Há quatro décadas, milhares de fãs se reuniam em Porto Alegre para se despedir de Teixeirinha. O cantor e cineasta morreu em casa, vítima de complicações de um câncer, aos 58 anos. O velório e o enterro foram marcados por uma comoção popular rara, com filas de admiradores que queriam prestar a última homenagem ao artista que transformou a música regional em fenômeno nacional.

O “Rei do Disco”

Teixeirinha nasceu em Rolante (RS), em 1927, e construiu uma carreira marcada por recordes. Foi apelidado de “Rei do Disco” por vender milhões de cópias em uma época em que a música regional raramente alcançava tamanha projeção. Entre suas composições mais famosas estão “Coração de Luto”, que narra a perda da mãe, “Querência Amada”, considerada um hino do Rio Grande do Sul, e “Tordilho Negro”, eternizada em bailes e rádios.

Cinema e popularidade

Além da música, Teixeirinha também brilhou nas telas. Atuou e produziu 12 filmes, que lotaram cinemas e ajudaram a consolidar sua imagem como artista multifacetado. Sua parceria com a atriz Mary Terezinha marcou época e levou multidões às salas de exibição.

Legado vivo

Quarenta anos após sua morte, Teixeirinha continua sendo referência cultural. Suas músicas seguem tocando em rádios, festivais e encontros tradicionalistas. Para muitos, ele foi responsável por dar voz à identidade gaúcha e por mostrar ao Brasil a força da música regional.

Teixeirinha morreu em casa, na Avenida Oscar Pereira, em Porto Alegre, na noite de 4 de dezembro de 1985.

O velório e o enterro reuniram milhares de fãs, em uma das maiores despedidas já vistas na capital gaúcha.

A causa oficial foi parada cardíaca, mas ele já lutava contra um câncer nas glândulas linfáticas.
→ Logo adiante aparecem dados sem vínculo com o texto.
theorem State.startNext_wanted (hw : want q = true) : s.startNext want =
    (State.sched { (if cls = 0 then (s.choose [0, 1, 2, 3]).1 else (s.choose [0, 1, 2, 3]).1.payCredit cls q).startPacket q with
      nextStart := s.now + 16 } (s.now + 16) .frontEndStart).look := by
  unfold State.startNext
  rw [if_neg (Nat.not_lt.mpr hdue)]
  simp only [hch, hw, Bool.not_true, Bool.false_eq_true, if_false]

end

/-- A TICKSTART at its head that is late, or that is not. -/
theorem State.startTickstart_late {s : State} {q : Nat} (h : s.headLate (s.queue q) = true) (hmet : (s.queue q).met = none) :
    s.startTickstart q = (s.lateAtHead (s.queue q).ctx (s.queue q).recWords).passHead q none := by
  unfold State.startTickstart
  simp only [h, hmet, if_true]
  rfl

theorem State.startTickstart_ahead {s : State} {q : Nat} (h : s.headLate (s.queue q) = false) :
    s.startTickstart q = s.doLaunch q (some (pkWord (s.queue q).pkt 3).toNat) :=
  if_neg (Bool.eq_false_iff.mp h)

theorem State.startMarker_of_resolvePA {s : State} {q key home : Nat}
    (h : resolvePA (pkWord (s.queue q).pkt 2).toNat = some (key, home)) : s.startMarker q =
      ((s.afterDone q).passHead q (some none)).agentWrite 16 key home (wordLE (pkWord (s.queue q).pkt 3)) (.marker q (s.queue q).head) := by
  simp only [State.startMarker, h]

/-- What starts a head packet of kind `n`. -/
def State.packetOf (s : State) (q : Nat) : Nat → State
  | 1 => s.startLaunch q
  | 2 => s.startCollstep q
  | 3 => s.startTransfer q
  | 4 => s.startConvert q
  | 5 => s.startSignal q
  | 6 => s.startWaitsem q
  | 7 => s.startTickstart q
  | 8 => s.startMarker q
  | _ => s

theorem State.startPacket_of_kind {s : State} {q n : Nat} (h : pkKind (s.queue q).pkt = n) : s.startPacket q = s.packetOf q n :=
  h ▸ rfl

/-- Settles O33: the chosen packet starts as its kind does. -/
theorem packetStarts : Obligations.PacketStarts := by
  intro s q s1 s2 ch waits begun
  have hfront : ∀ want, s.frontEnd want = waits (s2.startNext (want s2)) := fun want => rfl
  clear_value s2 waits
  have hunwanted : ∀ kind, s2.nextStart ≤ s2.now → ∀ cls, ch.2 = some (cls, q.val) → pkKind (s2.queue q.val).pkt ≠ kind →
      s.startKind q.val kind = waits s2 := fun kind hdue cls hch hk => by
    rw [State.startKind, hfront, State.startNext_unwanted hdue hch]
    simp [hk]
  refine ⟨?_, fun hearly => ⟨?_, ?_, ?_⟩, fun hdue hch => ?_, fun k hq hbad => ?_⟩
  · intro cls hdue hch u k b starts
    have hwanted : ∀ want : State → Nat → Bool, want s2 q.val = true → s.frontEnd want = begun (u.startPacket q.val) := fun want hw =>
      (hfront want).trans (congrArg waits (State.startNext_wanted hdue hch hw))
    have hstarts : ∀ (kind : Nat) (i : Instr) (t : State), exec i s = .next (s.startKind q.val kind) →
        (pkKind b = kind → u.startPacket q.val = t) → starts kind i t := by
      intro kind i t hexec hpacket hk hb
      rw [hexec, ← hpacket hb]
      refine ⟨congrArg Host.Outcome.next (hwanted (fun t p => p == q.val && pkKind (t.queue p).pkt == kind) ?_),
        congrArg Host.Outcome.next (hwanted (fun _ _ => true) rfl)⟩
      simp [hk]
    refine ⟨hstarts 1 (.launch q) _ rfl fun h => ?_, hstarts 2 (.collstep q) _ rfl fun h => ?_, hstarts 3 (.transfer q) _ rfl fun h => ?_, hstarts 4 (.convert q) _ rfl fun h => ?_,
      hstarts 5 (.signal q) _ rfl fun h => ?_, hstarts 6 (.waitsem q) _ rfl fun h => ?_, fun hlate hmet => hstarts 7 (.tickstart q) _ rfl fun h => ?_,
      fun hahead hlock => hstarts 7 (.tickstart q) _ rfl fun h => ?_, fun key home hpa => hstarts 8 (.marker q) _ rfl fun h => ?_,
      fun hk => congrArg Host.Outcome.next (hunwanted 1 hdue cls hch hk),
      fun hk => congrArg Host.Outcome.next (hunwanted 8 hdue cls hch hk)⟩
    all_goals refine (State.startPacket_of_kind h).trans ?_
    · rfl
    · rfl
    · rfl
    · rfl
    · rfl
    · rfl
    · exact State.startTickstart_late (by simpa [State.headLate] using hlate) hmet
    · exact State.startTickstart_ahead (by simpa [State.headLate, hlock] using hahead)
    · exact State.startMarker_of_resolvePA hpa
  · exact congrArg Host.Outcome.next ((hfront _).trans (congrArg waits (State.startNext_early hearly _)))
  · exact congrArg Host.Outcome.next ((hfront _).trans (congrArg waits (State.startNext_early hearly _)))
  · exact congrArg Host.Outcome.next ((hfront _).trans (congrArg waits (State.startNext_early hearly _)))
  · exact congrArg Host.Outcome.next ((hfront _).trans (congrArg waits (State.startNext_none hdue hch _)))
  · have hlist : s.queueList = [q.val] := by
      rw [State.queueList, hq]
      rfl
    unfold State.scanHeads
    rw [hlist]
    exact if_pos hbad

end Sys2Proof.Machine
end

section
/-! SUPPORT. The set-up of a LAUNCH and the start at a tick (07 R130 to R136). -/

namespace Sys2Proof.Machine
open Sys2Proof.Bits

/-- A group none of whose cores is fenced runs. -/
theorem State.shunFenced_of_sound {s : State} {g : Nat} {r : Run} (hrun : (s.grp g).run = some r) (hf : ∀ c ∈ r.members, c ∉ s.fenced) :
    s.shunFenced g = s := by
  have hnone : r.members.any s.fenced.contains = false := by
    rw [List.any_eq_false]
    intro c hc
    simpa using hf c hc
  simp only [State.shunFenced, hrun, hnone, Bool.false_eq_true, if_false]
Linha do tempo da carreira

  • 1959: Lança “Coração de Luto”, que se torna seu maior sucesso.
  • 1960-1970: Consolida-se como o “Rei do Disco”, com vendas milionárias.
  • 1967: Estreia no cinema com “Coração de Luto”.
  • 1970-1980: Produz e atua em mais de uma dezena de filmes.
  • 1985: Morre em Porto Alegre, deixando um legado imortal.

Legado vivo

Quarenta anos após sua morte, Teixeirinha continua sendo referência cultural. Suas músicas seguem tocando em rádios, festivais e encontros tradicionalistas. Para muitos, ele foi responsável por dar voz à identidade gaúcha e por mostrar ao Brasil a força da música regional.